I had hopped by using Sting#to_ary I would avoid any problems b/c it is
not defined by default. Alas I don't seem so fortunate. Test::Unit
chokes on it:

irb(main):001:0> require 'facet/string/to_ary'
=> true
irb(main):002:0> require 'test/unit'
=> true
irb(main):003:0> class TC < Test::Unit::TestCase
irb(main):004:1> def test01
irb(main):005:2> assert_equal( ['a','b','c'], 'abc'.to_ary )
irb(main):006:2> end
irb(main):007:1> end
=> nil
irb(main):008:0> require 'test/unit/ui/console/testrunner'
=> true
irb(main):009:0> Test::Unit::UI::Console::TestRunner.run(TC)
SystemStackError: stack level too deep
from
/usr/lib/ruby/1.8/test/unit/ui/console/testrunner.rb:105:in `puts'
from
/usr/lib/ruby/1.8/test/unit/ui/console/testrunner.rb:105:in `output'
from
/usr/lib/ruby/1.8/test/unit/ui/console/testrunner.rb:49:in
`setup_mediator'
from
/usr/lib/ruby/1.8/test/unit/ui/console/testrunner.rb:37:in `start'
from
/usr/lib/ruby/1.8/test/unit/ui/testrunnerutilities.rb:27:in `run'
from (irb):10

Why is this and what can be done about it?

Thanks,
T.
 
Ad

Advertisements

D

David A. Black

Hi --

In Facets I offer:

class String
def to_ary
self.split(//)
end
end

This proves useful in adding other methods to Enumerable that can act
to all enumerables and on strings as character arrays.
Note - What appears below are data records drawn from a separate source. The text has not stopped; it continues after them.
/-- A fabric write to a serial port's page (R154, R159). -/
def Hub.spWrite (h : Hub) (col : Bool) (n off : Nat) (v : Word) : Hub :=
  if off = 0 then
    let h1 := if v.getLsbD 1 then h.spCommit n else h
    let h2 := if v.getLsbD 2 then h1.spAbort n else h1
    h2.spEnable n (v.getLsbD 0)
  else if n = 0 && !col && ((0x1E0 ≤ off && off < 0x1F8) || (0xB00 ≤ off && off < 0xC00)) then h.flag (spErr 0) 3 7
  else h.putReg (spErr n) (spFormatAt off) (spReg n off) (h.bit (spReg n 0) 0) anyField v

/-- A fabric write to a two-wire port's page (R179). Whether SDA reads high at the end of a bus clear is open here. -/
def Hub.twWrite (h : Hub) (n off : Nat) (v : Word) : Hub :=
  if off = 0 then
    let h1 := if v.getLsbD 1 then h.twCommit n else h
    let h2 := if v.getLsbD 2 then h1.twAbort n else h1
    let h3 := if v.getLsbD 3 then h2.fresh.2.busclr n (h2.fresh.1.getLsbD 0) else h2
    (h3.setBit (twReg n 0) 0 (v.getLsbD 0)).tgtEnable n (v.getLsbD 4)
  else h.putReg (twErr n) (spFormatAt off) (twReg n off) (h.bit (twReg n 0) 0 || h.bit (twReg n 0) 4) anyField v

end Sys2Proof.Machine
end

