-- ==== Sys2Proof/Machine/Engines.lean ====
section
/-! DEFINITION. Engines as the hub runs them (R237 to R261, R292 to R295): their RAMs and buffers, trap and interrupt entry, the task
model in STATIC and STEALING scheduling, and the control page. -/

namespace Sys2Proof.Machine

/-- Address of an engine's control register, and ENG_ERR (R258). -/
def engReg (e off : Nat) : Nat := 0x120000 + 0x100 * e + off
def engErr (e : Nat) : ErrReg := ⟨engReg e 0x7C, 5, 0, 0⟩

/-- Engine e, 72 being the Col pair, and the engine set. -/
def engDefault (e : Nat) : Engine := if e = 72 then Engine.colInit else Engine.init
def Hub.eng (h : Hub) (e : Nat) : Engine := tval (engDefault e) h.engines e
def Hub.setEng (h : Hub) (e : Nat) (x : Engine) : Hub := { h with engines := tset (engDefault e) h.engines e x }

/-- It executes instructions: IDLE, TASK or HANDLER. -/
def EngState.runs (s : EngState) : Bool := s = .idle || s = .task || s = .handler

/-- STATE as a number (R258). -/
def EngState.code : EngState → Nat
  | .reset => 0
  | .idle => 1
  | .task => 2
  | .handler => 3
  | .halted => 4
  | .debug => 5
  | .retired => 6

/-! ### RAMs and buffers (R237, R240 to R243, R260) -/

/-- Where code byte a and data word w of an engine are kept. -/
def codeAddr (e a : Nat) : Nat := if e = 72 then colBase + a % 0x40000 else windowBase + 0x10000 * e + a % 0x8000
def dataAddr (e w : Nat) : Nat := if e = 72 then colBase + 0x40000 + 2 * w else windowBase + 0x10000 * e + 0x8000 + 2 * w

/-- Size of code RAM, to which a PC is reduced (R262), and the words of data RAM. -/
def codeSize (e : Nat) : Nat := if e = 72 then 0x40000 else 0x8000
def dataSize (e : Nat) : Nat := if e = 72 then 0x10000 else 0x2000

/-- A word of RAM. -/
def State.ramWord (s : State) (e w : Nat) : Half := BitVec.ofNat 16 (ofBytes (s.load (dataAddr e w) 2))

/-- A data word as the merged view of R241 shows it. -/
def State.dataWord (s : State) (e w : Nat) : Half :=
  match (s.hub.eng e).sbuf with
  | none => s.ramWord e w
  | some (a, ws) => (ws[(w + 65536 - a) % 65536]?).getD (s.ramWord e w)

/-- Words written to RAM from word address w on, modulo 2^16 (R240). -/
def State.ramStore (s : State) (e w : Nat) : List Half → State
  | [] => s
  | x :: r => State.ramStore (s.store (dataAddr e w) (bytesOf 2 x.toNat)) e ((w + 1) % 65536) r

/-- The store buffer drains to RAM (R241). -/
def State.drainStore (s : State) (e : Nat) : State :=
  let x := s.hub.eng e
  match x.sbuf with
  | none => s
  | some (a, ws) => (s.ramStore e a ws).mapHub (fun h => h.setEng e { x with sbuf := none })

/-- A store enters the store buffer, and the entry held before is written to RAM (R241). -/
def State.pushStore (s : State) (e w : Nat) (ws : List Half) : State :=
  let s1 := s.drainStore e
  s1.mapHub (fun h => h.setEng e { h.eng e with sbuf := some (w, ws) })

/-- A fabric write of a data word reaches the buffer too (R241). -/
def patch (l : List Half) (i : Nat) (v : Half) : List Half := if i < l.length then l.take i ++ v :: l.drop (i + 1) else l
def State.fabricData (s : State) (e w : Nat) (v : Half) : State :=
  let x := s.hub.eng e
  let y := match x.sbuf with
    | none => x
    | some (a, ws) => if a ≤ w then { x with sbuf := some (a, patch ws (w - a) v) } else x
  (s.mapHub (fun h => h.setEng e y)).ramStore e w [v]

/-! ### Traps and interrupts (R249 to R252) -/

/-- SR bits. -/
def srC : Nat := 0
def srZ : Nat := 1
def srN : Nat := 2
def srV : Nat := 3
def srIE : Nat := 8
def srIH : Nat := 9
def srMode : Nat := 10

/-- A bit of a half word set or cleared. -/
def putBit (w : Half) (i : Nat) (v : Bool) : Half := if v then w ||| BitVec.ofNat 16 (2 ^ i) else w &&& ~~~ (BitVec.ofNat 16 (2 ^ i))

/-- Cycles of a task run, which its budget and its stream's load count (R256, R308). -/
def Engine.worked (x : Engine) (n : Nat) : Engine :=
  match x.run with
  | none => x
  | some r => { x with run := some { r with used := r.used + n }, work := tset 0 x.work r.entry.sid (tval 0 x.work r.entry.sid + n) }

/-- Cycles spent in TASK and HANDLER, and those of a run counted while IH is 0 (R256, R258). -/
def Engine.spend (x : Engine) (n : Nat) : Engine :=
  let y := if x.st = .task ∨ x.st = .handler then { x with cycles := x.cycles + BitVec.ofNat 48 n } else x
  if x.sr.getLsbD srIH then y else y.worked n
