/-- A reply is formed. -/
def Hub.formReply (h : Hub) (op : Nat) (p : Pkt) (status : Nat) (ws : List Half) : Hub :=
  h.sendReply p.t (replyPacket (BitVec.ofNat 8 op) (BitVec.ofNat 8 status) p.tag ws)

/-- The end of a packet's execution: its reply, which QUIET suppresses when the status is OK (R320, R322). (log 96: DEDUCED) -/
def State.answered (op : Nat) (p : Pkt) (a : Answer) : State :=
  match a with
  | .ok s ws => s.mapHub (fun h => if p.flags.getLsbD 0 then h.freeTag p.t p.tag else h.formReply op p 0 ws)
  | .bad s st r0 r1 => s.mapHub (fun h => h.formReply op p st [BitVec.ofNat 16 r0, BitVec.ofNat 16 r1])
  | .later s => s

/-- The detail word of DENIED where a transport may not use a group, by lifecycle and debug state (R342, R391). -/
def Hub.denied (h : Hub) (op t : Nat) : Option Nat :=
  let lc := h.lc.toNat
  let db := h.sec.dbg.toNat
  let wired (b : Bool) : Option Nat := if b then none else some 2
  if op < 0x10 then none
  else if op < 0x90 then (if lc = 0 ∧ db = 0 then some 1 else none)
  else if op < 0xA0 then (if lc ≤ 1 then none else wired (decide (t ≤ 8)))
  else if op < 0xB0 then (if lc = 0 ∧ db = 0 then some 1 else none)
  else
    match lc, db with
    | 0, 0 => some 1
    | 0, _ => none
    | 1, _ => none
    | 2, 1 => wired (t == 0)
    | 3, 1 => wired (decide (t ≤ 8))
    | _, _ => some 1

/-- VALE does not allow the packet (R343). -/
def Hub.wrongPower (h : Hub) (op : Nat) (p : Pkt) : Bool :=
  let code := pword p 0 % 256
  h.pwr.state == 2 && (((op == 0x20 || op == 0x21) && (code == 0 || code == 2)) || ((op == 0x60 || op == 0x61) && code == 2) || op == 0x84
    || op == 0x85)

/-- The checks of R340 in their order, the opcode being assigned, and then what the command does. -/
def State.checked (s : State) (op : Nat) (p : Pkt) (lenOk : Bool) (body : State → Answer) : Answer :=
  if p.flags >>> 1 ≠ 0 then .bad s 3 0xFFFF 0
  else if !lenOk then .bad s 2 0xFFFF 0
  else
    match s.hub.denied op p.t with
    | some d => .bad s 5 0xFFFF d
    | none => if s.hub.wrongPower op p then .bad s 6 0xFFFF 0 else body s

/-- Mbonik carries packets out while it runs, in RUN, MEADOW and VALE (R21, R343). -/
def Hub.serves (h : Hub) (p : Pkt) : Bool := h.mbonik && decide (h.pwr.state < 3 ∧ p.t ≤ 12)

/-- A packet carried out. -/
def State.packet (s : State) (op : Nat) (p : Pkt) (lenOk : Bool) (body : State → Answer) : State :=
  if s.hub.serves p then State.answered op p ((s.mapHub (fun h => h.begun op p)).checked op p lenOk body) else s

/-- A packet with a fixed number of parameter words as a command. -/
def State.command (s : State) (op n : Nat) (p : Pkt) (body : State → Answer) : Host.Outcome State Fault Refusal :=
  .next (s.packet op p (p.params.length == n) body).settle

/-- OK and a bad parameter. (log 96: DEDUCED) -/
def badParam (s : State) (i : Nat) : Answer := .bad s 4 i 0

/-! ### Block access (R341) -/

/-- Base and span of a block by opcode and code. -/
def blockAt (op code : Nat) : Option (Nat × Nat) :=
  if op = 0x06 ∨ op = 0x07 then (if code = 0 then some (0x10000, 0x100) else none)
  else if op = 0x10 ∨ op = 0x11 then (if code = 0 then some (0x80000, 0x4000) else none)
  else if op = 0x20 ∨ op = 0x21 then [(0x40000, 0x10000), (0x50000, 0x10000), (0x60000, 0x10000)][code]?
  else if op = 0x30 ∨ op = 0x31 then [(0x90000, 0x10000), (0xA0000, 0x10000), (0xB0000, 0x10000)][code]?
  else if op = 0x40 ∨ op = 0x41 then [(0x70000, 0x10000), (0xD0000, 0x10000)][code]?
  else if op = 0x50 ∨ op = 0x51 then [(0xE0000, 0x10000), (0xC0000, 0x10000)][code]?
  else if op = 0x60 ∨ op = 0x61 then [(0x20000, 0x10000), (0x30000, 0x10000), (0xF0000, 0x10000)][code]?
  else if op = 0x71 ∨ op = 0x72 then (if code = 0 then some (0x10100, 0x80) else none)
  else if op = 0x80 ∨ op = 0x81 then (if code = 0 then some (0x100000, 0x10000) else none)
  else if op = 0xA6 then (if code = 0 then some (0x120000, 0x4800) else none)
  else none

/-- The status of an offset that a block's table excludes: BAD_PARAM, or DENIED, or none. -/
def excluded (wr : Bool) (base off : Nat) : Option Nat :=
  if base = 0x80000 then (if off < 0x40 then some 4 else none)
  else if base = 0x60000 then (if wr && decide (0x8000 ≤ off) then some 4 else none)
  else if base = 0xA0000 then
    (if wr && decide ((0x1E0 ≤ off ∧ off < 0x1F8) ∨ (0xB00 ≤ off ∧ off < 0xC00)) then some 5 else none)
  else if base = 0xD0000 then (if off < 0x2000 ∧ off % 0x100 < 0x20 then some 4 else none)
  else if base = 0x100000 then (if wr && !(off == 0x000 || off == 0x100 || off == 0x104) then some 4 else none)
  else none
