-- ==== Sys2Proof/Machine/Idle.lean ====
section
/-! DEFINITION. What the hub does of itself while no command waits (log 1): a tick of the clock that TS counts passes, and the commands that have
come due join the queue. A command that carries what the world outside decides is never due here: it comes from outside. -/

namespace Sys2Proof.Machine

/-! ### One tick (R26, R70, R84, R316) -/

/-- What the next tick takes in 1/64 ns, and what TS gains: a TIME tick, an oscillator cycle in holdover, a crystal cycle in BASIN; before the
first lock TS stands. (log 15: DESIGN CHOICE) -/
def Hub.tickStep (h : Hub) : Nat × BitVec 64 :=
  if h.tb.onCrystal then (if h.supply.getLsbD 3 then 1952000 else 1953125, h.tincAon)
  else if h.tb.holdover then (4000, 0x3E80000000)
  else if h.tb.lock then (256, h.tinc)
  else (256, 0)

/-- When the first beat began that a port still has to stamp from. -/
def Hub.oldestBeat (h : Hub) : Nat :=
  let sp := (h.sps.filter (fun e => e.2.phase != .idle)).map (fun e => e.2.at_)
  let tw := (h.tws.filter (fun e => e.2.phase != .idle)).map (fun e => e.2.at_)
  (sp ++ tw).foldl min h.now

/-- The stretches of TIME ticks from the newest to the one that holds a time. -/
def linesFrom (u : Nat) : List TimeLine → List TimeLine
  | [] => []
  | l :: r => if l.at_ ≤ u then [l] else l :: linesFrom u r

/-- A TIME tick goes on in the stretch under way, or begins a new one where TINC has changed (R84). -/
def Hub.stretch (h : Hub) (inc : BitVec 64) : List TimeLine :=
  let new : TimeLine := { at_ := h.now, acc := h.tb.acc, inc := inc }
  match h.tb.lines with
  | [] => [new]
  | l :: r => if l.inc = inc then l :: r else new :: linesFrom h.oldestBeat (l :: r)

/-- TS, its wraps, the beat and the epoch's phase move on by one tick; a coarse set that waits acts, and no wrap is counted in its tick (R73,
R74, R183). (log 15: DESIGN CHOICE) (log 17: DEDUCED) -/
def Hub.clockTick (h : Hub) : Hub :=
  let (dt, inc) := h.tickStep
  let t := h.tb
  let set := if t.lock then t.setPend else none
  let acc : BitVec 64 := match set with
    | some ts => ts ++ (0 : Word)
    | none => t.acc + inc
  let phase := if t.onCrystal || !(t.lock || t.holdover) then t.epochPhase else t.epochPhase + dt
  { h with
    now := h.now + dt,
    tb := { t with
      acc := acc, lines := if t.lock then h.stretch inc else [], beat := if t.lock then (t.beat + 1) % 5 else t.beat,
      wrapDue := t.wrapDue || (set.isNone && t.acc.msb && !acc.msb), halfDue := t.halfDue || (set.isNone && !t.acc.msb && acc.msb),
      epochPhase := phase % 64000000, epochDue := t.epochDue || decide (64000000 ≤ phase),
      setPend := if t.lock then none else t.setPend, setDone := t.setDone || set.isSome,
      armed := t.armed && set.isNone, epochValid := t.epochValid && set.isNone } }

/-- An accepted REPAIR acts at the TIME tick (R77), before the wrap of that tick if there is one, and is undone by a coarse set in it. (log 17: DEDUCED) -/
def Hub.repairNow (h : Hub) (was : TimeBase) : Hub :=
  if was.lock && h.tb.repairPend then
    let g := (h.setTb { h.tb with repairPend := false }).epochSwap
    g.setTb { g.tb with armed := h.tb.armed, epochValid := was.setDone == h.tb.setDone }
  else h

/-- A decoded edge, and a run of them, moved by a jump of TS. -/
def Mark.moved (m : Mark) (d : Instant) : Mark := { m with t := m.t + d }
def Course.moved (c : Course) (d : Instant) : Course :=
  { c with marks := c.marks.map (fun m => m.moved d), start := c.start.map (fun t => t + d), stop := c.stop.map (fun t => t + d),
           zeros := c.zeros.map (fun z => (z.1 + d, z.2)) }

/-- A window whose edges are moved by a jump of TS. -/
def Window.moved (w : Window) (d : BitVec 64) : Window :=
  { w with open_ := { w.open_ with tick := w.open_.tick + d }, close := w.close.map (fun e => { e with tick := e.tick + d }) }

/-- Every instant held of what no record states yet, moved by a jump of TS, so that every record formed after the jump is stamped from the new
value (R73). (log 17: DEDUCED) -/
def Hub.rebase (h : Hub) (j : BitVec 64) : Hub :=
  let d := accInstant j
  let smp (s : Nat × Sample) : Nat × Sample := (s.1, { s.2 with instant := s.2.instant + d })
  let opt (t : Option Instant) : Option Instant := t.map (fun x => x + d)
  let c := h.ang.crank
  { h with
    tb := { h.tb with lines := h.tb.lines.map (fun l => { l with acc := l.acc + j }) },
    streams := h.streams.map (fun e => (e.1, if e.2.slots.isEmpty then e.2 else { e.2 with t0 := e.2.t0 + d })),
    handoff := h.handoff.map smp,
    winEdges := h.winEdges.map (fun e => (e.1, e.2.1, { e.2.2 with tick := e.2.2.tick + j })),
    ang := { h.ang with
      crank := { c with last := opt c.last, rise := opt c.rise, held := opt c.held, run := c.run.moved d, olds := c.olds.map (fun o => o.moved d) },
      dist := h.ang.dist.map (fun e => (e.1, { e.2 with last := opt e.2.last, run := e.2.run.moved d, olds := e.2.olds.map (fun o => o.moved d) })) },
    groups := h.groups.map (fun e => (e.1, { e.2 with runs := e.2.runs.map (fun r => { r with acc := r.acc + j }) })),
    ms := h.ms.map (fun e => (e.1, { e.2 with ins := e.2.ins.map (fun i => { i with t := i.t + d }), after := opt e.2.after,
                                              fifo := e.2.fifo.map (fun i => (i.1 + d, i.2)) })),
    rs := h.rs.map (fun e => (e.1, { e.2 with hist := e.2.hist.map (fun i => { i with t := i.t + d }), lastT := opt e.2.lastT })),
    lastSync := opt h.lastSync,
    recs := h.recs.map (fun e => (e.1, { e.2 with opened := e.2.opened.map (fun w => w.moved j), settling := e.2.settling.map (fun w => w.moved j) })),
    rp := { h.rp with shadows := h.rp.shadows.map (fun e => (e.1, { e.2 with
      outs := e.2.outs.map (fun o => { o with t := o.t + d }), smps := e.2.smps.map (fun s => (s.1, s.2.map (fun x => (smp (0, x)).2))) })) } }

/-- After a coarse set held instants move with TS (R73), TIME schedule entries are judged again, and TIME transaction entries are armed anew (R108,
R185). -/
def Hub.afterSet (h : Hub) (jump : BitVec 64) : Hub :=
  let g := (h.rebase jump).rejudgeTime
  let g1 := g.setAng { g.ang with lastPos := tput g.ang.lastPos 0 (g.tb.acc.toNat / 2 ^ 16) }
  (g1.tx.filter (fun e => e.2.due.isSome)).foldl (fun (k : Hub) e => k.armTime e.1) g1

/-- What acts at a TIME tick: DISARM_ALL, arming and ZERO (R99, R103, R440). In holdover and BASIN none occurs (R72). -/
def Hub.timeTables (h : Hub) : Hub :=
  let h1 := h.disarmNow
  let h2 := (h1.ang.ase.filter (fun e => e.2.arming)).foldl (fun (g : Hub) e => g.armAse e.1) h1
  (h2.ang.dist.filter (fun e => e.2.zeroDue)).foldl (fun (g : Hub) e =>
    if g.pwr.state < 3 then g.distZero e.1 g.instant else g.setDist e.1 { g.dist e.1 with zeroDue := false }) h2

/-- What acts at the tick: schedule actions that wait, what only a TIME tick carries out, clock groups, and the schedule table (R99, R103 to R105, R108,
R114, R440). -/
def Hub.tickTables (h : Hub) : Hub :=
  let h1 := ({ h with acquired := [] }).passActs
  (if h1.tb.lock then h1.timeTables else h1).tickGroups.evaluateAses

/-- The counters that run beside TS: hours and histogram of the AON domain, and the watchdog, which Mbonik kicks while it runs, and which pauses in
HOLLOW and BASIN and while a debugger holds the Col pair (R298, R399). (log 19: DEDUCED) -/
def Hub.tickCounters (h : Hub) (dt : Nat) : Hub :=
  let on := h.pwr.state != 4
  let counts := h.hl.ready && h.bit 0x10064 16 && decide (h.pwr.state < 3) && (h.eng 72).st != .debug
  { h with age := { h.age with onFor := if on then h.age.onFor + dt else h.age.onFor, histFor := h.age.histFor + dt },
           wdt := if h.mbonik then 0 else if counts then h.wdt + dt else h.wdt }

/-- An engine shadow begins at the live engine's first IDLE moment (R284). (log 66: DEDUCED) -/
def Hub.shadowBegins (h : Hub) : Hub :=
  let x := h.shd 3
  if x.phase == 1 && x.warmed == 0 && x.live.any (fun n => (h.eng (h.physOf 0x50 n)).st == .idle) then
    h.setShd 3 { x with warmed := 1, since := h.now }
  else h

/-- Places in the ports' queues that are free go to held triggers and to frames of probes (R184, R196). -/
def Hub.admitAll (h : Hub) : Hub :=
  let ports := (h.tx.filter (fun e => e.2.held.isSome)).map (fun e => h.txPort e.1)
    ++ (h.probes.filter (fun e => e.2.waiting)).filterMap (fun e => h.probePort e.1)
  ports.foldl Hub.accept h

/-- One tick of the hub. -/
def Hub.tick (h : Hub) : Hub :=
  let h0 := h.tincApply
  let g := h0.clockTick.repairNow h0.tb
  let g1 := if g.tb.setDone && !h.tb.setDone then g.afterSet (g.tb.acc - (h0.tb.acc + h0.tickStep.2)) else g
  (g1.tickTables.tickCounters h.tickStep.1).shadowBegins.admitAll.pinsNow

/-- One tick of the machine: requests that engines have issued reach their targets too (R245). (log 1: DESIGN CHOICE) -/
def State.tick (s : State) : State := (s.mapHub Hub.tick).drainRequests.settle

/-! ### What is due -/

/-- A list without its repetitions. -/
def distinct (l : List Nat) : List Nat := l.foldl (fun m a => if m.contains a then m else m ++ [a]) []

/-- The time base (R74, R78, R183). A commit of TINC acts within the tick it applies to (R72). -/
def Hub.dueTime (h : Hub) : List Instr :=
  let t := h.tb
  (if t.wrapDue then [.wrap] else []) ++ (if t.halfDue then [.halfwrap] else []) ++ (if t.rearmDue then [.epochRearm] else [])
    ++ (if t.epochDue && h.pwr.state != 4 then [.scheduleEpoch] else [])

/-- The angle unit: the end of tooth edges before the firings it bears on (R95), window edges, pulses, and the end of wheel edges (R94, R100, R104,
R105, R109). (log 28: DEDUCED) -/
def Hub.dueAngle (h : Hub) : List Instr :=
  let c := h.ang.crank
  let span := ((c.run.span.orElse (fun _ => c.pred)).map (fun p => 4 * p / 2 ^ 34)).getD (2 ^ 64)
  let crank := h.bit 0x30040 0 && c.last.isSome && decide (c.lastAt + min span (h.fld 0x30050 16 16 * 64000000) ≤ h.now)
  (if crank then [.crankStall] else []) ++ h.ang.firing.map (fun i => .aseFire i)
    ++ h.winEdges.map (fun e => if e.2.1 then .winOpen e.1 e.2.2 else .winClose e.1 e.2.2)
    ++ (h.ang.tout.filter (fun e => decide (e.2 ≤ h.now))).map (fun e => .toutPulseEnd e.1)
    ++ (h.ang.pulses.filter (fun p => decide (p.2.2 ≤ h.now))).map (fun p => .toutPulseStart p.1)
    ++ (h.ang.dist.filter (fun e => e.2.last.isSome && decide (e.2.lastAt + h.fld (dstReg e.1 0xC) 16 16 * 64000000 ≤ h.now))).map
        (fun e => .distStall e.1)

/-- A stage of a record that its ring, or nothing, can take. -/
def Stage.passes : Stage → Bool
  | .ready => true
  | .none => true
  | .result => false
  | .toTask _ => false
  | .inTask => false
  | .held _ => false

/-- Records on their way from capture to their rings, and what the banks and resamplers still hold (R16, R18, R66, R120, R138, R254). (log 26: DESIGN CHOICE) -/
def Hub.dueRecords (h : Hub) : List Instr :=
  let sids := distinct (h.flight.map (fun f => f.sid))
  h.handoff.map (fun e => .recordForm e.1 e.2)
    ++ (h.ms.filter (fun e => !e.2.fifo.isEmpty)).map (fun e => .bankMOutput e.1)
    ++ (h.rs.filter (fun e => e.2.next.isSome && (h.rsmpOwner e.1).any (fun sid => h.nextPoint sid e.1 != .wait))).map (fun e => .gridPoint e.1)
    ++ (sids.filter (fun sid => h.flight.any (waitsTask sid))).map (fun sid => .dispatch sid)
    ++ h.taps.map (fun e => .recSample e.1 e.2.rcd)
    ++ sids.flatMap (fun sid => ((h.flight.filter (fun f => f.sid == sid)).takeWhile (fun f => f.stage.passes)).map (fun _ => .recordStore sid))
    ++ (h.streams.filter (fun e => e.2.state == .draining && (h.oldest e.1).isNone && !h.onHold e.1)).map (fun e => .streamDrainComplete e.1)

/-- An expiry of WIN in its place: those of one tick act in the order of their instants (R210). -/
def byInstant (x : BitVec 36 × Nat × Nat) : List (BitVec 36 × Nat × Nat) → List (BitVec 36 × Nat × Nat)
  | [] => [x]
  | y :: r => if before x.1 y.1 then x :: y :: r else y :: byInstant x r

/-- Recognisers and event queues: 32 FAB cycles are 40 ns (R206, R210, R220). (log 116: DEDUCED) -/
def Hub.dueEvents (h : Hub) : List Instr :=
  (h.recs.filter (fun e => e.2.settling.any (h.settleOver e.1))).map (fun e => .settleTimeout e.1)
    ++ ((h.recs.flatMap (fun e => (ones 4 e.2.truth.toNat).filterMap (fun k => (h.winOver e.1 k).map (fun t => (t, e.1, k))))).foldl
        (fun l x => byInstant x l) []).map (fun x => .combineWinExpire x.2.1 x.2.2)
    ++ h.eqs.flatMap (fun q => (q.2.items.filter (fun i => !i.ripe && decide (i.at_ + 2560 ≤ h.now))).map (fun _ => .eqItemEligible q.1))

/-- The name of port p. -/
def portName (p : Nat) : PortId := if p < 16 then .sp p else .tw (p - 16)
For instance:

# Generates a hash mapping each unique element to the frequency it
appears.
#--
# Credit goes to Derek.
#++
def freq
arr = respond_to?:)to_ary) ? self.to_ary : self.to_a
probHash = Hash.new
size = arr.size.to_f
arr.uniq.each do |i|
ct = arr.inject(0) do |mem,obj|
obj.eql?(i) ? (mem+1) : mem
end
probHash = ct.to_f/size
end
probHash
end


This is just a sidenote, but here's a fun way to do that:

module Enumerable
def freq
arr = to_ary rescue to_a
probs = Hash.new {|h,k| h[k] = arr.find_all {|e| e == k }.size }
arr.uniq.each {|k| probs[k] /= arr.size.to_f }
probs
end
end

:)

Anyway...
I had hopped by using Sting#to_ary I would avoid any problems b/c it is
not defined by default. Alas I don't seem so fortunate. Test::Unit
chokes on it:

It's not test/unit related, except that line 105 of testrunner.rb
happens to call puts. Here's what I think is happening.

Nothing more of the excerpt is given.